On June 17, 2006 an unidentified gunman fired into her apartment window,
days after the paper carried a letter to the editor critical of local
businessmen. Police had opened a criminal investigation, but no arrests were
made.

Friday, March 16, 2007

I've been cleaning up my photos as well:

- There's a new Nostalgia #1 set - 70 photos from Pushcha Vodytsya and Gorenka that make me feel good even though I'm not there and it's not summer.

(Gorenka really feels like the same thing as Pushcha if you live there, but is technically a separate entity - a village, while Pushcha is part of Kyiv's Obolon district.)



- There's also a tiny set of Ostorozhno, zlaya sobaka! pictures - "Beware of the dog" signs on the fences in Gorenka and Pushcha. Only two real dogs, though.



- And I've added a bunch of Marta's pictures to her set:

Mishah returned from his trip, looked around and wrote (RUS):

I'm back to Moscow from Luxembourg. Nothing but shit, mud and ugly faces around. Should either travel more often, or not travel at all. Or just once.


He then got himself a Flickr account - for his Luxembourg pictures:


© Mishah Smetana

Wednesday, March 14, 2007

From a New York Times' profile of Garry Kasparov:

[...] someone who sounded angry that Mr. Kasparov had given up chess for politics attacked him with a chessboard in 2005. (“I am lucky,” he said at the time, “that the popular sport in the Soviet Union was chess and not baseball.”)


How can someone like Kasparov - someone with his sense of humor - be called a fascist? (Folks like Nashi do call him that a lot.)

And - how can someone like him mix with people like Limonov and Anpilov?

***

By the way, I can't access NPB's site - who knows, maybe they've finally decided to get rid of those idiotic Nazi posters, now that they are allied with someone as presentable as Kasparov.

And there seems to have been a split within NBP: the site that is accessible now is NBP Without Limonov (English version is here).
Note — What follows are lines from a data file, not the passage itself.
-- ==== Sys2Proof/Machine/Image.lean ====
section
/-! DEFINITION. Context images as bytes: their layout, their seal, and the tree an image gives back (14_traps.md R251 to R254, Tables 14-5 to 14-13;
16_isa_matrix.md R279; 28_security.md R404). Where a table orders fields and gives no offsets, the offsets are this model's (assumption log 19). -/

namespace Sys2Proof.Machine

/-! ## Building blocks -/

/-- A length rounded up to a multiple. -/
def roundUp (n k : Nat) : Nat := (n + k - 1) / k * k

/-- A record cut, or filled with zeros, to its size. -/
def sized (n : Nat) (bs : List Byte) : List Byte := (bs ++ List.replicate n 0).take n

/-- A code address as its offset from the start of the code object. -/
def Tree.offBytes (t : Tree) (p : Dword) : List Byte := leBytes 4 (p - BitVec.ofNat 64 t.code.addr).toNat
/-- The code address of an offset. -/
def Tree.codeAt (t : Tree) (off : Nat) : Dword := BitVec.ofNat 64 (t.code.addr + off)

/-- No PC, in a field that may hold none. -/
def noPc : Nat := 0xFFFFFFFF

/-! ## The wave record (Table 14-5) -/

/-- A fragment slot in 32 bytes: PC offset, mask, join, FMT, SIG, state (1 occupied), and the delay-slot marker: its kind (1 goto, 2 a split, which
then stands in the pending-split area), its target and its branch's PC. -/
def Tree.fragBytes (t : Tree) : Option Frag → List Byte
  | none => List.replicate 32 0
  | some f => t.offBytes f.pc ++ leBytes 4 f.mask.toNat ++ (match f.join with | some j => t.offBytes j | none => leBytes 4 noPc) ++
      leBytes 4 f.fmt.toNat ++ leBytes 4 f.sig.toNat ++ leBytes 1 1 ++
      match f.after with
      | none => leBytes 11 0
      | some (.goto p) => leBytes 3 1 ++ t.offBytes p ++ t.offBytes f.branchPc
      | some (.split _ _) => leBytes 3 2 ++ leBytes 4 0 ++ t.offBytes f.branchPc

/-- A pending split in 160 bytes (R241): the branch's PC, its join, the undivided mask, each lane's target, and each lane's place in the order of
the groups, five bits a lane; a plain target has no join. -/
def Tree.splitBytes (t : Tree) : Option (Dword × After) → List Byte
  | none => List.replicate 160 0
  | some (pc, a) =>
    let (gs, j) := match a with
      | .goto p => ([(p, (0xFFFFFFFF : Mask))], leBytes 4 noPc)
      | .split gs j => (gs, t.offBytes j)
    let of := fun (l : Nat) => gs.zipIdx.find? fun g => g.1.2.getLsbD l
    let order := (List.range 32).foldl (fun n l => n + (match of l with | some g => g.2 | none => 0) * 32 ^ l) 0
    t.offBytes pc ++ j ++ leBytes 4 (gs.foldl (fun (m : Mask) g => m ||| g.2) 0).toNat ++
      ((List.range 32).flatMap fun l => match of l with | some g => t.offBytes g.1.1 | none => leBytes 4 0) ++ leBytes 20 order

/-- Kind of a wait and its operands. -/
def Wait.codes : Wait → Nat × Nat × Nat × Nat
  | .none => (0, 0, 0, 0)
  | .commit n => (1, n, 0, 0)
  | .phase key p => (2, key, p, 0)
  | .arrival => (3, 0, 0, 0)
  | .word key c wide b => (4, key, c + 256 * flagOf wide, b.toNat)
  | .grid g => (5, g, 0, 0)
  | .child h => (6, h, 0, 0)

/-- The wait of a kind and operands. -/
def Wait.ofCodes : Nat → Nat → Nat → Nat → Wait
  | 1, n, _, _ => .commit n
  | 2, key, p, _ => .phase key p
  | 3, _, _, _ => .arrival
  | 4, key, c, b => .word key (c % 256) (c / 256 = 1) (BitVec.ofNat 64 b)
  | 5, g, _, _ => .grid g
  | 6, h, _, _ => .child h
  | _, _, _, _ => .none

/-- What an instruction that waits has done, in a byte and a half-word. -/
def Ticket.codes : Option Ticket → Nat × Nat
  | none => (0, 0)
  | some .done => (1, 0)
  | some (.arrived p) => (2, p)
  | some .sent => (3, 0)
  | some .ended => (4, 0)
  | some .drain => (5, 0)
  | some (.tick n) => (6, n)
  | some .waiting => (7, 0)

/-- The ticket of a code. -/
def Ticket.ofCodes : Nat → Nat → Option Ticket
  | 1, _ => some .done
  | 2, p => some (.arrived p)
  | 3, _ => some .sent
  | 4, _ => some .ended
  | 5, _ => some .drain
  | 6, n => some (.tick n)
  | 7, _ => some .waiting
  | _, _ => none

/-- The 96 bytes after the fragment slots: %fflags, the ticket and its operand, %fc, %qnt, instructions retired, the wait and its operands, the
DISPRE count, Start, End, %lcnt, the operator sequence number, status, parking and whether FWAITC ended the quantum, in chorus mode the offset from %base at which the
wave issues next, the depth of the split stack, and the lanes that have not exited. -/
def Tree.quantumBytes (t : Tree) (w : Wave) (at_ : Nat) : List Byte :=
  let (k, a, b, c) := w.wait.codes
  let (tk, tn) := Ticket.codes w.ticket
  leBytes 4 w.fflags.toNat ++ leBytes 1 tk ++ leBytes 3 tn ++ leBytes 8 w.fc.toNat ++ leBytes 8 w.qnt ++ leBytes 4 w.retired ++ leBytes 4 k ++ leBytes 8 a ++ leBytes 4 b ++
    leBytes 8 c ++ leBytes 4 (match w.dispre with | some n => n + 1 | none => 0) ++ t.offBytes w.loopStart ++ t.offBytes w.loopEnd ++ leBytes 8 w.lcnt.toNat ++
    leBytes 4 w.opSeq ++ leBytes 4 (flagOf w.parked + 2 * flagOf (w.status == .faulted) + 4 * flagOf w.fwaited) ++ leBytes 8 at_ ++
    leBytes 4 w.depth ++ leBytes 4 w.live.toNat
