/-- Whether the forced save of a tree can be made now: no exempt window is open (R72, R297), and in L-mode every wave has stopped and what could
commit has; in C-mode every wave has marked a restart epoch since the request, or a second period has passed (R71); and nothing is under way
(R253). -/
def State.maySave (s : State) (t : Tree) : Bool :=
  t.save && t.stop.isNone && !t.debug && !t.resuming && !s.saveExempt t && s.quiet t &&
    if t.cmode then t.saveNow || decide (t.saveEpoch < s.commonEpoch t.id)
    else !s.mayCommit t && (s.wavesOf t.id).all fun w => w.status == .stopped || w.status == .ended

/-- CONTEXT_SAVE (R378): of a C-mode tree at its last common restart epoch (R71), whose records must be held (R307). -/
def execContextSave (tree : Nat) (s : State) : Host.Outcome State Fault Refusal :=
  match s.tree? tree with
  | none => .fault .noOccasion
  | some t =>
    if !s.maySave t then .fault .noOccasion
    else if t.cmode && !s.hasEpoch tree (s.commonEpoch tree) then .next (s.epochLost t)
    else .next (s.saveTree t (if t.cmode then s.commonEpoch tree else 0))

/-- FORCED_SAVE_SECOND_PERIOD (R71): no common restart epoch came within a second period, and no exempt window is open (R72, R297): every wave
stops, what is under way completes, and the grid is rewound to its last common epoch and saved. When the period passes is open (assumption
log 11). -/
def execForcedSaveSecondPeriod (tree : Nat) (s : State) : Host.Outcome State Fault Refusal :=
  match s.tree? tree with
  | none => .fault .noOccasion
  | some t =>
    if !(t.cmode && t.save && t.stop.isNone && !t.saveNow && !s.saveExempt t) then .fault .noOccasion
    else .next (s.updTree tree fun t => { t with saveNow := true })

/-! ## Resumes (R254, R255, R378) -/

/-- The compute die that a unit's throttle point concerns (R10, R26): itself, or the die to whose port the stack attaches. -/
def hotDie (u : Nat) : Option Nat := if u ≤ 3 then some u else if 8 ≤ u && u ≤ 15 then some ((u - 8) / 2) else none

/-- Whether a compute die that a saved tree has its logical cores on is still at its throttle point (R26). -/
def State.stillHot (s : State) (v : Saved) : Bool :=
  (s.throttled.filterMap hotDie).any fun die => v.teams.any fun m => v.tree.dies.getD (m.core % 512 / 88) 0 = die

/-- Whether the places a saved tree needs are free: its desk's cores, table slots (R321) and every team's residency slot; a C-mode grid that met a
throttle point waits until the die has cooled (R26), a desk of a higher priority that waits goes first (R369), and a device that shuts down resumes
nothing (R28). -/
def State.roomFor (s : State) (sv : Saved) : Bool :=
  s.shutdown.isNone && s.coresFree sv.tree && !s.outranked sv.tree.desk sv.tree.onDies && !(sv.tree.hot && s.stillHot sv) && slotsFit (s.tslotsFor sv.tree.dies sv.tree.n sv.tree.code.stencils.length) sv.tree.code.stencils.length &&
    sv.teams.all (fun m => s.roomAt m.core m.w0 m.w m.sbase m.s m.abase m.a && !s.reserved sv.tree m.core && !(s.core m.core).testDue) &&
    (!sv.tree.cmode || (!(s.trees.any (·.cmode)) && sv.teams.all fun m => !(s.teams.any fun x => x.core == m.core)))

/-- The restart count of a rewind after count `a` (R345). -/
def restartCount (a : Nat) : Nat := (a + 65536 + 4095) / 4096 * 4096

/-- The chorus task that a resumed C-mode tree runs under: the one it was saved with, or, for an image of another part, one of its own (R376). -/
def State.resumedTask (s : State) (v : Saved) : List CTask :=
  if !v.tree.cmode then []
  else match v.task with
    | some k => [k]
    | none => [{ id := s.nextTask, tag := 0, desk := v.tree.desk, tree := v.tree.id, lead := s.devNo, members := [(s.devNo, match v.tree.grid? 0 with | some g => g.teams | none => 0)]
                 dispatched := true, since := s.chc }]

/-- Puts a saved core back: its generators and planes (R92, R279), the buffer-table entries where this tree's stand and none of another tree
(Table 14-10), its handles. -/
def State.restoreSaved (s : State) (tree key : Nat) (x : Core) : State :=
  let mine := s.teams.any fun m => m.tree == tree && m.core == key
  s.updCore key fun (c : Core) =>
    { c with vgen := x.vgen, dgen := x.dgen, active := x.active, plane0 := s.reloadPlane key x.plane0, plane1 := s.reloadPlane key x.plane1
             tags := if mine then x.tags else c.tags, tree := if mine then x.tree else c.tree, recs := if mine then x.recs else c.recs
             bufs := x.bufs.foldl (fun (m : Store Buf) b => if (m.get {} b.1).state = 0 then m.put {} b.1 b.2 else m) c.bufs
             handles := x.handles.foldl (fun (m : Store Handle) h => m.put {} h.1 h.2) c.handles }

/-- Puts a saved tree back (R254, R255): every team on its logical core and in its residency slot; an L-mode tree first commits its pending records;
a C-mode tree goes on at its epoch and a new base (R348). -/
def State.restoreTree (s : State) (v : Saved) : State :=
  let task := s.resumedTask v
  let s := s.lend v.tree.desk v.tree.dies
  let t := { v.tree with tslots := s.tslotsFor v.tree.dies v.tree.n v.tree.code.stencils.length, resuming := !v.tree.pend.isEmpty, hot := false
                         ctask := match task with | k :: _ => k.id | [] => 0 }
  let outside := fun (xs : Store Byte) => xs.filter fun (x : Nat × Byte) => !v.teams.any fun m => m.keeps x.1
  let s := { s with
    trees := s.trees ++ [t]
    nextTree := max s.nextTree (t.id + 1)
    nextTask := (task.map fun (k : CTask) => k.id + 1).foldl max s.nextTask
    nextAcc := (v.waves.flatMap fun (w : Wave) => w.far.map fun (x : Far) => x.id + 1).foldl max s.nextAcc
    teams := s.teams ++ v.teams
    waves := s.waves ++ v.waves.map Wave.goOn
    tasks := s.tasks ++ task
    slices := v.slices.foldl (fun (m : Store Byte) (x : Nat × Byte) => m.put emptyByte x.1 x.2) (outside s.slices)
    slicesC := v.slicesC.foldl (fun (m : Store Byte) (x : Nat × Byte) => m.put emptyByte x.1 x.2) (outside s.slicesC)
    accs := v.accs.foldl (fun (m : Store Word) (x : Nat × Word) => m.put 0 x.1 x.2) (s.accs.filter fun (x : Nat × Word) => !v.teams.any fun m => m.banks x.1) }
  let s := (s.loadStencils t).loadPins t
  let s := t.coreKeys.foldl (fun (s : State) k => s.restoreSaved t.id k (v.cores.get {} k)) s
  if t.cmode then s.rewindTree t v.epoch (restartCount s.chc) else s

/-- A saved tree whose debug session has it in a debug stop: a C-mode tree saved for the stop (R248). -/
def State.debugSaved (s : State) (id : Nat) : Option Saved := s.saved.find? fun x => x.held && x.tree.id == id && x.tree.saveWhy = 2

/-- Ends the device's hold on a saved image (R378): its space is freed, and a save that did not fit may fit now. -/
def State.releaseImage (s : State) (sv : Saved) : State :=
  let s := { s with saved := s.saved.map fun x => if x = sv then { x with held := false } else x
                    trees := s.trees.map fun (t : Tree) => if t.desk = sv.tree.desk then { t with unsaved := false } else t }
  s.updDesk sv.tree.desk fun d => { d with saveUse := d.saveUse.filter (· ≠ sv.image) }

/-- Whether a saved tree's image stands in memory as it was sealed and the desk still has its key (R404). -/
def State.intact (s : State) (sv : Saved) : Bool :=
  match (s.desk? sv.tree.desk).bind (·.key) with
  | some key => s.deskRead sv.tree.desk sv.image.1 sv.image.2 == sv.sealed key
  | none => false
A quick look through it shows that they are up against Linderman, some Jewish comrade of Limonov. And Garry Kasparov ("half Jewish and half Armenian, born in Baku") cannot be their dream leader, either, I guess.


I took this picture around 6 p.m. today (yesterday): a bunch of street-sweepers (also, ice-breakers in winter) are playing football at a school playground. It was very fun to watch them: they were totally immersed in the game, didn't even notice that I was photographing them.

Most, if not all, were Asian (non-Slavic) - most likely imported into Moscow from a Russian region (not from the "near abroad").

Reading some people's blogs (mine included), you'd think all that ever happens to these "foreign migrant workers" is they get beaten and killed by ethnic Russians. Reading other people's blogs, it seems that all they ever do here is abuse and humiliate ethnic Russians. But life is more complex than that, of course.

The school near which they are playing, by the way, is named after a WWII "Hero of the Soviet Union" with a Georgian last name (which I don't remember).

Monday, March 12, 2007

Dog shit is everywhere, huge turds, and what remains of the snow is either water or it's black. The only bright spots turn out to be trash - or cars. And children's playgrounds. Mezhsezonye. Seasonal affective disorder should be renamed into inter-seasonal affective disorder - but this would kill the tasty acronym. Mishah is in Luxembourg; he wrote me that apricots are in bloom there already.









The cops in the last picture, armed with Kalashnikovs (I guess), searched this dark-haired, non-Slavic-looking young men, then put him into their car and drove off.

***

Novodevichiy Monastery remains the nicest place for walks in our neighborhood: now it's perfect for shit-free walks.





Sunday, March 11, 2007



A set of 14 photos from the March 8 rally is here.

***

Here's the note-taking cop:





***

And here's the protest-addicted babushka (still haven't found that funny post about her...):

Saturday, March 10, 2007

I really regret not being able to write every day - to write as much as I want to every day. To reply to people's emails. To write down all the exciting things about Marta. Once again, I wish I had a clone - and it'd also be great if the day lasted 30 hours, not 24. I wouldn't be so sleep-deprived then, too.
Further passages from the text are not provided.